Бунин счастливо спасся от пытки. Для этого он воспользовался уловкой, бывшей тогда в большом ходу. Он попросил прислать священника для исповеди. Такие просьбы среди ожидавших пытки не были редкостью, и к Бунину явился священник Хитрый писарь отлично знал, что каждое слово, произнесённое им на исповеди, будет непременно передано судьям, и «покаялся», что «доносил на Маремьяну без всякой страсти и злобы, прямою христианскою совестью» и что всё написанное им – святая истина.

За Бунина, кроме того, просил один из вице-адмиралов, у которого он исполнял обязанности секретаря, и судьи махнули на него рукой. Доносчик отделался двухмесячным тюремным заключением и страхом пытки. Кроме того, ему ничего не заплатили за донос, потому что Маремьяна ни в чём не повинилась.

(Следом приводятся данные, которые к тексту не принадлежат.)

/-! ### Encoding -/

/-- The decoding of words written out from the encodings of R84 and R91; a sanity statement. -/
def Obligations.SampleWordsDecode : Prop :=
  decodeWord 0x000000000000000A#64 = .instr (.movImm 0 10) ∧
  decodeWord 0x0001000100000002#64 = .instr (.addReg 1 2) ∧
  decodeWord 0x00010001FFFFFFFF#64 = .instr (.addReg 1 (-1)) ∧
  decodeWord 0x00020001FFFFFFFC#64 = .instr (.addImm 1 (-4)) ∧
  decodeWord 0x0003FFFFFFFFFFFF#64 = .instr .trap ∧
  decodeWord 0x0004000000000000#64 = .instr .halt ∧
  decodeWord 0x0005000000000000#64 = .illegal

/-- R91, whole: the words of `Encode`; decoding the word of a record that has one gives the record back,
over words and over the bytes of a slot; encoding what a legal word decodes to gives the word back, or, for
opcodes 3 and 4, the word with its 48 unused bits cleared. -/
def Obligations.DecodeAndEncodeAgree : Prop :=
  (∀ (rt : BitVec 16) (imm : Word),
    encode (.movImm rt.toNat imm) = 0x0000#16 ++ rt ++ imm ∧
    encode (.addImm rt.toNat imm) = 0x0002#16 ++ rt ++ imm) ∧
  (∀ (rt : BitVec 16) (rs : Int), -2147483648 ≤ rs → rs < 2147483648 →
    encode (.addReg rt.toNat rs) = 0x0001#16 ++ rt ++ BitVec.ofInt 32 rs) ∧
  encode .trap = 0x0003000000000000#64 ∧ encode .halt = 0x0004000000000000#64 ∧
  (∀ i : Instr, i.wellFormed = true → decodeWord (encode i) = .instr i) ∧
  (∀ (i : Instr) (rest : List Byte), i.wellFormed = true →
    decode (encodeBytes i ++ rest) = .ok (i, rest)) ∧
  (∀ (w : InstrWord) (i : Instr), decodeWord w = .instr i →
    i.wellFormed = true ∧
    (opNat w ≤ 2 → encode i = w) ∧
    (3 ≤ opNat w → (encode i).toNat = opNat w * 2 ^ 48))

/-- R83 and R87: a word is its three fields, and it spells no instruction exactly when its opcode field is
above 4. -/
def Obligations.EveryBitBelongsToAField : Prop :=
  ∀ w : InstrWord,
    w.toNat = (opField w).toNat * 2 ^ 48 + (rtField w).toNat * 2 ^ 32 + (opndField w).toNat ∧
    w = joinFields (opField w) (rtField w) (opndField w) ∧
    (decodeWord w = .illegal ↔ 5 ≤ opNat w)

/-- Table words: loading a word that decodes to `i` where the next step fetches makes the very next step
`exec i`, with the CPU State as it was. The model's form of a load, see log 6. -/
def Obligations.LoadedWordRunsNext : Prop :=
  ∀ (s : State) (w : Nat) (i : Instr), Memory.wf s.store.memory →
    s.cpu.pc < s.store.capacity → decodeTableWord 64 w = some i →
    (s.withFetchWord 64 w).cpu = s.cpu ∧
    step (s.withFetchWord 64 w) = exec i (s.withFetchWord 64 w)

/-! ### The store -/

/-- R55: construct-empty fills every slot with the HALT word, and a slot in which nothing is listed, so one
never populated, executes as `HALT`. -/
def Obligations.NeverPopulatedSlotHalts : Prop :=
  (∀ cap i : SlotIndex, i < cap →
    (InstructionStore.constructEmpty cap).iFetch i = some 0x0004000000000000#64) ∧
  (∀ s : State, s.cpu.pc < s.store.capacity →
    (∀ c ∈ s.store.memory, c.1 / 8 ≠ s.cpu.pc.toNat) →
    step s = .next { s with report := ⟨.stopped, [.haltReached]⟩ })

/-- R56, R57: an accepted load sets its slot and changes no other slot, no byte outside it and not the
capacity; the last load of a slot counts; a bad index is refused without effect; the word is never looked
at. -/
def Obligations.PopulateSetsOneSlot : Prop :=
  ∀ st : InstructionStore, st.wf → ∀ (i : SlotIndex) (w : InstrWord),
    (i < st.capacity →
      (st.populate i w).ok = true ∧
      (st.populate i w).store.iFetch i = some w ∧
      (∀ j, j ≠ i → (st.populate i w).store.iFetch j = st.iFetch j) ∧
      (∀ a, a / 8 ≠ i.toNat → Memory.readByte (st.populate i w).store.memory a =
        Memory.readByte st.memory a) ∧
      (st.populate i w).store.capacity = st.capacity ∧
      (∀ w', ((st.populate i w').store.populate i w).store = (st.populate i w).store)) ∧
    (st.capacity ≤ i → st.populate i w = ⟨st, false⟩)

/-- Equal memories are equal data: two memories in canonical form that read the same everywhere are the
same list. The form is the model's, see log 3. -/
def Obligations.CanonicalMemoriesAreEqualData : Prop :=
  ∀ m n : Memory, Memory.wf m → Memory.wf n →
    (∀ a, Memory.readByte m a = Memory.readByte n a) → m = n

/-! ### Reset -/

/-- R39: the CPU State after reset, from any state and in `State.reset`; that a reset of the CPU leaves the
store; and that an empty slot holds the canonical HALT word. -/
def Obligations.ResetGivesTheEmptyCpuState : Prop :=
  (∀ s : State,
    (∀ q, s.resetCpu.getReg q = 0) ∧ s.resetCpu.cpu.pc = 0 ∧ s.resetCpu.cpu.mode = .user ∧
    s.resetCpu.cpu.interruptsEnabled = Config.ieReset ∧ StoreKept s s.resetCpu) ∧
  (∀ q, State.reset.getReg q = 0) ∧ State.reset.cpu.pc = 0 ∧ State.reset.cpu.mode = .user ∧
  State.reset.cpu.interruptsEnabled = Config.ieReset ∧
  (∀ cap i : SlotIndex, i < cap →
    (InstructionStore.constructEmpty cap).iFetch i = some 0x0004000000000000#64)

Еле живую старуху, искалеченную пыткой, сослали в Пустозерск – в ста верстах от Ледовитого океана. При этом было постановлено, что «пропитание ей иметь от своих трудов, как возможет».

Это было одно из редких дел Тайной канцелярии, кончившихся трагически в царствование Анны Иоанновны. Обычно в то время пустяковые, большей частью «пьяные» дела, носили почти водевильный характер.

В канцелярию петербургского обер-полицмейстера была доставлена солдатская жена Ирина Иванова.

Полицейский сотник, доставивший её, рапортовал по начальству:

«Вчерашнего числа вечером был я на петербургской стороне, в Мокрушиной слободе, и проходил вместе с десятским, для того чтобы за порядком наблюдение иметь. Проходя мимо дома солдатки Ирины, услыхали мы крик великий. Вошли во двор и стали тот крик запрещать. Из избы выбежали два бурлака и стали нас бить, а там выбежала самая солдатка и стала зазорно поносить начальство, и о его светлости негоже кричала. Того ради мы её и взяли, а бурлаков отправили на съезжую».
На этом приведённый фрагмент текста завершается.